- TASK INSTRUCTIONS
Report every line below that carries the word "base".

- INPUT FOR THIS TASK
/-- The entry of a sequence number, found through the bounds (R94). -/
def Archive.find (a : Archive) (sequence : Nat) : Option ArchiveEntry :=
  match a.bounds with
  | none => none
  | some b => if b.oldest ≤ sequence ∧ sequence ≤ b.newest then a.entries[sequence - b.oldest]? else none

/-- Whether a read of the entry gives a check mismatch (R98). -/
def ArchiveEntry.mismatch (e : ArchiveEntry) : Bool := decide (checkCode e.record ≠ e.code)

/-- The stored content of the entry of a sequence number replaced; no effect where it is not held (R98). -/
def Archive.disturb (a : Archive) (sequence : Nat) (record : Record32) (code : BitVec 16) : Archive :=
  match a.bounds with
  | none => a
  | some b =>
    if b.oldest ≤ sequence ∧ sequence ≤ b.newest then
      { a with entries := a.entries.set (sequence - b.oldest) { record := record, code := code } }
    else a

/-! ### Ring indices (R115, R116) -/

/-- Entries between a consumer and a producer index, modulo the size (R115). -/
def occupiedCount (size producer consumer : Nat) : Nat := (producer + size - consumer) % size

/-- The commands waiting in the command ring (R115). -/
def CommandRing.waiting (r : CommandRing) : Nat := occupiedCount r.size r.producer r.consumer

/-- The command ring after the read of its next command has completed (R122). -/
def CommandRing.advance (r : CommandRing) : CommandRing := { r with consumer := (r.consumer + 1) % r.size }

/-- The occupied count of a ring (R115). -/
def HostRing.occupied (r : HostRing) : Nat := occupiedCount r.size r.producer r.consumer

/-- The free slots of a ring (R115). -/
def HostRing.freeSlots (r : HostRing) : Nat := r.size - 1 - r.occupied

/-- A ring after a claim: the producer index advances, and the phase value inverts where it wraps to 0 (R115, R116). -/
def HostRing.claim (r : HostRing) : HostRing :=
  { r with
    producer := (r.producer + 1) % r.size
    phase := if r.producer + 1 = r.size then !r.phase else r.phase }

/-- Whether a head write names an index from the consumer index forward to the producer index, inclusive (R119). -/
def HostRing.validHead (r : HostRing) (h : Nat) : Bool :=
  decide (h < r.size) && decide (occupiedCount r.size h r.consumer ≤ r.occupied)

/-- The link address of entry `i` of a ring (section 7.1); past the 64-bit address a FREE VALUE (log entry 3). -/
def slotAddress (base : BitVec 64) (entrySize i : Nat) : BitVec 64 :=
  if base.toNat + i * entrySize < 2 ^ 64 then BitVec.ofNat 64 (base.toNat + i * entrySize)
  else Config.addressPast64 base.toNat (i * entrySize)

/-! ### The host side of a session -/

/-- Event ring `n`, where it is present in the session (R114). -/
def Attached.eventRing (h : Attached) (n : RingNo) : Option HostRing := h.eventRings.get n

/-- A memory write made due at `now`, behind every write due before it (R126). -/
def Attached.makeDue (h : Attached) (source : WriteSource) (address : BitVec 64) (data : List Byte) (now : Nat) : Attached :=
  { h with due := h.due ++ [{ source := source, address := address, data := data, dueAt := now }] }

/-- A completion handed to the completion writer: it claims the slot at the producer index, takes the phase and the command
head, and its write becomes due (R123). -/
def Attached.handCompletion (h : Attached) (c : Completion) (now : Nat) : Attached :=
  { h with completionRing := h.completionRing.claim }.makeDue .completion
    (slotAddress h.completionRing.base 32 h.completionRing.producer)
    (bytesOf 32 (c.bits h.completionRing.phase h.commandRing.consumer)) now

/-- A record claims the slot at the producer index of event ring `n`, takes its phase, and its write becomes due (R124), with every
unassigned bit of the record 0 (R178), also of a copy of a disturbed entry (DEDUCED, log entry 12). -/
def Attached.claimSlot (h : Attached) (n : RingNo) (record : Record32) (isReplay checkFailed : Bool) (now : Nat) : Attached :=
  match h.eventRing n with
  | none => h
  | some r =>
    { h with eventRings := h.eventRings.set n.val (some r.claim) }.makeDue (.record n)
      (slotAddress r.base 32 r.producer) (bytesOf 32 (withFlags r.phase isReplay checkFailed record)) now

/-- The completions promised: one while an archive command runs (R121). -/
def ArchiveEngine.promised : ArchiveEngine → Nat
  | .idle => 0
  | .replaying _ _ _ | .verifying _ _ => 1

/-- The state with a session's host side replaced. -/
def State.withHost (s : State) (h : Attached) : State := { s with host := { s.host with session := .attached h } }

/-- A change of a session's host side; no change outside ATTACHED. -/
def State.onHost (f : Attached → Attached) (s : State) : State :=
  match s.host.session with
  | .attached h => s.withHost (f h)
  | .detached | .attaching _ _ _ | .faulted _ => s

/-- The state with the capture side changed. -/
def State.onCapture (f : Capture → Capture) (s : State) : State := { s with capture := f s.capture }

/-- Event ring `n` of the session, where a session is ATTACHED and the ring is present (R65). -/
def State.attachedRing (s : State) (n : RingNo) : Option HostRing :=
  match s.host.session with
  | .attached h => h.eventRing n
  | .detached | .attaching _ _ _ | .faulted _ => none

- RESULT OF THIS TASK
def slotAddress (base : BitVec 64) (entrySize i : Nat) : BitVec 64 :=
  if base.toNat + i * entrySize < 2 ^ 64 then BitVec.ofNat 64 (base.toNat + i * entrySize)
  else Config.addressPast64 base.toNat (i * entrySize)
    (slotAddress h.completionRing.base 32 h.completionRing.producer)
      (slotAddress r.base 32 r.producer) (bytesOf 32 (withFlags r.phase isReplay checkFailed record)) now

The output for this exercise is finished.